1-1/2 oz cornstarch
1 c water
2 tbsp light soy sauce
3-1/4 c water
1 tbsp chicken base
5 lbs COOKED TURKEY
2-1/2 lbs celery, diced
2-1/2 lbs onions, slivered
2-1/2 lbs carrots, peeled, diced and parboiled
1 lb, 1 oz canned mushrooms, drained
1 lb, 1 oz water chestnuts, drained
In small bowl, combine cornstarch and 1 cup of water.
In large stock pot, over high heat, combine soy sauce, 3-1/4 cups of water, and chicken base; bring to boil.

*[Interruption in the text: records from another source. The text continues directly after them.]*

-- ==== Sys2Proof/Laws/Codes.lean ====
section
/-! SUPPORT. Bit strings as numbers, sentinel-prefixed codes as bit strings, and what the search for a code and the
taking of extra bits can answer. -/

namespace Sys2Proof

@[simp] theorem length_bitsOf (n v : Nat) : (bitsOf n v).length = n := by
  induction n with
  | zero => rfl
  | succ n ih => simp [bitsOf, ih]

theorem foldl_shiftIn_bitsOf (n v acc : Nat) : (bitsOf n v).foldl shiftIn acc = acc * 2 ^ n + v % 2 ^ n := by
  induction n generalizing acc with
  | zero => simp [bitsOf, Nat.mod_one]
  | succ n ih =>
    rw [bitsOf, List.foldl_cons, ih, shiftIn]
    have h : v % 2 ^ (n + 1) = v % 2 ^ n + 2 ^ n * (v.testBit n).toNat := by
      rw [Nat.mod_pow_succ, Nat.toNat_testBit]
    rw [h, pow_succ]; ring

/-- A bit string, first bit most significant, as a number below 2^length. -/
theorem foldl_shiftIn (bs : List Bool) (acc : Nat) :
    bs.foldl shiftIn acc = acc * 2 ^ bs.length + bs.foldl shiftIn 0 := by
  induction bs generalizing acc with
  | nil => simp
  | cons b bs ih =>
    rw [List.foldl_cons, List.foldl_cons, ih, ih (shiftIn 0 b)]
    simp only [shiftIn, List.length_cons, pow_succ]; ring

theorem foldl_shiftIn_lt (bs : List Bool) : bs.foldl shiftIn 0 < 2 ^ bs.length := by
  induction bs with
  | nil => simp
  | cons b bs ih =>
    rw [List.foldl_cons, foldl_shiftIn]
    cases b <;> simp [shiftIn, pow_succ] <;> omega

theorem nbits_eq {c n : Nat} (h1 : 2 ^ n ≤ c) (h2 : c < 2 ^ (n + 1)) : nbits c = n := by
  have hc : c ≠ 0 := by have := Nat.two_pow_pos n; omega
  exact (Nat.log2_eq_iff hc).mpr ⟨h1, h2⟩

theorem two_pow_nbits_le {c : Nat} (h : 1 ≤ c) : 2 ^ nbits c ≤ c := Nat.log2_self_le (by omega)

theorem lt_two_pow_nbits (c : Nat) : c < 2 ^ (nbits c + 1) := Nat.lt_log2_self

theorem nbits_pos {c : Nat} (h : 2 ≤ c) : 1 ≤ nbits c := by
  by_contra hn
  have := lt_two_pow_nbits c
  have h0 : nbits c = 0 := by omega
  rw [h0] at this; omega

/-- The bits of a string with the sentinel in front are that string. -/
theorem nbits_foldl_shiftIn (bs : List Bool) : nbits (bs.foldl shiftIn 1) = bs.length := by
  have h := foldl_shiftIn_lt bs
  rw [foldl_shiftIn]
  apply nbits_eq
  · omega
  · rw [pow_succ]; omega

theorem bitsOf_foldl_shiftIn (bs : List Bool) (acc : Nat) :
    bitsOf bs.length (bs.foldl shiftIn acc) = bs := by
  induction bs generalizing acc with
  | nil => rfl
  | cons b bs ih =>
    rw [List.foldl_cons, List.length_cons, bitsOf, ih]
    congr 1
    rw [foldl_shiftIn, Nat.testBit, Nat.shiftRight_eq_div_pow]
    have h := foldl_shiftIn_lt bs
    have hp := Nat.two_pow_pos bs.length
    have : (shiftIn acc b * 2 ^ bs.length + List.foldl shiftIn 0 bs) / 2 ^ bs.length = shiftIn acc b := by
      rw [Nat.mul_comm, Nat.mul_add_div hp, Nat.div_eq_of_lt h]; simp
    rw [this]
    cases b <;> simp [shiftIn, Nat.and_comm 1, Nat.and_one_is_mod]

theorem codeBits_foldl_shiftIn (bs : List Bool) : codeBits (bs.foldl shiftIn 1) = bs := by
  rw [codeBits, nbits_foldl_shiftIn, bitsOf_foldl_shiftIn]

/-- A code is its bits behind the sentinel. -/
theorem foldl_codeBits {c : Nat} (h : 1 ≤ c) : (codeBits c).foldl shiftIn 1 = c := by
  rw [codeBits, foldl_shiftIn_bitsOf]
  have h1 := two_pow_nbits_le h
  have h2 := lt_two_pow_nbits c
  rw [pow_succ] at h2
  have : c % 2 ^ nbits c = c - 2 ^ nbits c := by
    rw [Nat.mod_eq_sub_mod h1, Nat.mod_eq_of_lt (by omega)]
  omega

@[simp] theorem length_codeBits (c : Nat) : (codeBits c).length = nbits c := by simp [codeBits]

theorem codeBits_inj {a b : Nat} (ha : 1 ≤ a) (hb : 1 ≤ b) (h : codeBits a = codeBits b) : a = b := by
  rw [← foldl_codeBits ha, ← foldl_codeBits hb, h]

/-! ### Taking bits and searching a code -/

theorem takeFrom_append (bs rest : List Bool) (acc : Nat) :
    takeFrom bs.length acc (bs ++ rest) = some (bs.foldl shiftIn acc, rest) := by
  induction bs generalizing acc with
  | nil => rfl
  | cons b bs ih => simp [takeFrom, ih]

theorem takeFrom_eq_some {n acc v : Nat} {bits rest : List Bool} (h : takeFrom n acc bits = some (v, rest)) :
    ∃ bs, bits = bs ++ rest ∧ bs.length = n ∧ v = bs.foldl shiftIn acc := by
  induction n generalizing acc bits with
  | zero => simp [takeFrom] at h; exact ⟨[], by simp [h]⟩
  | succ n ih =>
    cases bits with
    | nil => simp [takeFrom] at h
    | cons b bits =>
      obtain ⟨bs, h1, h2, h3⟩ := ih h
      exact ⟨b :: bs, by simp [h1], by simp [h2], by simp [h3]⟩

theorem takeFrom_eq_none {n acc : Nat} {bits : List Bool} : takeFrom n acc bits = none ↔ bits.length < n := by
  induction n generalizing acc bits with
  | zero => simp [takeFrom]
  | succ n ih => cases bits <;> simp [takeFrom, ih]

/-- No accumulator value along `bits` is a key. -/
def NoKeyAlong (map : CodeMap) (acc : Nat) (bits : List Bool) : Prop :=
  ∀ p, p <+: bits → p ≠ [] → map.read (p.foldl shiftIn acc) = none

theorem noKeyAlong_cons {map : CodeMap} {acc : Nat} {b : Bool} {bits : List Bool} :
    NoKeyAlong map acc (b :: bits) ↔
      map.read (shiftIn acc b) = none ∧ NoKeyAlong map (shiftIn acc b) bits := by
  constructor
  · intro h
    refine ⟨h [b] (by simp) (by simp), fun p hp hne => ?_⟩
    exact h (b :: p) (by simpa using hp) (by simp)
  · rintro ⟨h1, h2⟩ p hp hne
    cases p with
    | nil => exact absurd rfl hne
    | cons c p =>
      obtain ⟨rfl, hp'⟩ := List.cons_prefix_cons.mp hp
      cases p with
      | nil => exact h1
      | cons d p => exact h2 (d :: p) hp' (by simp)

theorem findCode_hit {map : CodeMap} {n acc : Nat} {mid rest : List Bool} {b : Bool} {ssss : Symbol}
    (hn : mid.length < n) (hmiss : NoKeyAlong map acc mid)
    (hhit : map.read ((mid ++ [b]).foldl shiftIn acc) = some ssss) :
    findCode map n acc (mid ++ b :: rest) = .ok ((mid ++ [b]).foldl shiftIn acc, ssss, rest) := by
  induction mid generalizing n acc with
  | nil =>
    obtain ⟨n, rfl⟩ : ∃ m, n = m + 1 := ⟨n - 1, by simp at hn; omega⟩
    simp only [List.nil_append, List.foldl_cons, List.foldl_nil] at hhit ⊢
    simp [findCode, hhit]
  | cons c mid ih =>
    obtain ⟨n, rfl⟩ : ∃ m, n = m + 1 := ⟨n - 1, by simp at hn; omega⟩
    obtain ⟨h1, h2⟩ := noKeyAlong_cons.mp hmiss
    simp only [List.cons_append, List.foldl_cons] at hhit ⊢
    simp only [findCode, h1]
    exact ih (by simpa using hn) h2 hhit

theorem findCode_eq_ok {map : CodeMap} {n acc code : Nat} {bits rest : List Bool} {ssss : Symbol}
    (h : findCode map n acc bits = .ok (code, ssss, rest)) :
    ∃ mid b, bits = mid ++ b :: rest ∧ mid.length < n ∧ NoKeyAlong map acc mid ∧
      code = (mid ++ [b]).foldl shiftIn acc ∧ map.read code = some ssss := by
  induction n generalizing acc bits with
  | zero => simp [findCode] at h
  | succ n ih =>
    cases bits with
    | nil => simp [findCode] at h
    | cons b bits =>
      simp only [findCode] at h
      split at h
      · rename_i sym hs
        simp only [Except.ok.injEq, Prod.mk.injEq] at h
        obtain ⟨h1, h2, h3⟩ := h
        subst h1 h2 h3
        refine ⟨[], b, by simp, by simp, ?_, by simp, hs⟩
        intro p hp hne
        exact absurd (List.prefix_nil.mp hp) hne
      · rename_i hs
        obtain ⟨mid, c, h1, h2, h3, h4, h5⟩ := ih h
        exact ⟨b :: mid, c, by simp [h1], by simpa using h2, noKeyAlong_cons.mpr ⟨hs, h3⟩, by simp [h4], h5⟩

/-- The search fails for want of bits exactly when the bits run out within the bound and no key lies along them. -/
theorem findCode_exhausted {map : CodeMap} {n acc : Nat} {bits : List Bool} :
    findCode map n acc bits = .error .bitsExhausted ↔ bits.length < n ∧ NoKeyAlong map acc bits := by
  induction n generalizing acc bits with
  | zero => simp [findCode]
  | succ n ih =>
    cases bits with
    | nil => simp [findCode, NoKeyAlong]
    | cons b bits =>
      simp only [findCode, noKeyAlong_cons]
      split
      · rename_i hs; simp [hs]
      · rename_i hs; simp [ih, hs]

/-- The search misses exactly when no key lies along the first `n` bits. -/
theorem findCode_noCode {map : CodeMap} {n acc : Nat} {bits : List Bool} :
    findCode map n acc bits = .error .noCode ↔ n ≤ bits.length ∧ NoKeyAlong map acc (bits.take n) := by
  induction n generalizing acc bits with
  | zero => simp [findCode, NoKeyAlong]
  | succ n ih =>
    cases bits with
    | nil => simp [findCode]
    | cons b bits =>
      simp only [findCode, List.take_succ_cons, noKeyAlong_cons]
      split
      · rename_i hs; simp [hs]
      · rename_i hs; simp [ih, hs]

theorem findCode_ne_emptyTable {map : CodeMap} {n acc : Nat} {bits : List Bool} :
    findCode map n acc bits ≠ .error .emptyTable := by
  induction n generalizing acc bits with
  | zero => simp [findCode]
  | succ n ih =>
    cases bits with
    | nil => simp [findCode]
    | cons b bits => simp only [findCode]; split <;> simp_all

/-! ### The fields of a codeword -/

/-- The fields of the codeword instruction of a symbol, when the extra bits fit. -/
theorem codeword?_codewordOf (ssss : Symbol) (code : BitVec 17) {v : Nat} (hv : v < 2 ^ extraCount ssss) :
    (codewordOf ssss code v).codeword? = some (ssss.val, code.toNat, v) := by
  obtain ⟨n, hn⟩ := ssss
  interval_cases n <;>
    simp_all [codewordOf, Instr.codeword?, extraCount, Nat.mod_eq_of_lt]

theorem wf_codewordOf (ssss : Symbol) (code : BitVec 17) (v : Nat) :
    (codewordOf ssss code v).wf = codeWf code := by
  obtain ⟨n, hn⟩ := ssss
  interval_cases n <;> rfl

/-- What the fields of an instruction say about it. -/
theorem codeword?_spec {i : Instr} {ssss code v : Nat} (h : i.codeword? = some (ssss, code, v)) :
    ssss ≤ 16 ∧ code < 2 ^ 17 ∧ v < 2 ^ extraCount ssss ∧ (i.wf = true ↔ 2 ≤ code) ∧
    encode i = .bits (codewordBits ssss code v) ∧
    ∀ hs : ssss < 17, codewordOf ⟨ssss, hs⟩ (BitVec.ofNat 17 code) v = i := by
  cases i <;> simp only [Instr.codeword?, Option.some.injEq, Prod.mk.injEq, reduceCtorEq] at h <;>
    obtain ⟨rfl, rfl, rfl⟩ := h <;>
    refine ⟨by decide, BitVec.isLt _, ?_, by simp [Instr.wf, codeWf], rfl, fun _ => by simp [codewordOf]⟩ <;>
    first | exact BitVec.isLt _ | simp [extraCount]

end Sys2Proof
end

Stir cornstarch mixture in boiling soy sauce mixture. Yields 4 cups sauce.
Cut turkey into 1/2-inch cubes. In 4x12x20-inch steam table pan, combine turkey, celery, onion, carrots, mushrooms, and water chestnuts. Add soy sauce mixture; stir well to mix.
Bake at 350 degrees Fahrenheit for 1-1/2 hours, stirring every 30 minutes. Serve hot.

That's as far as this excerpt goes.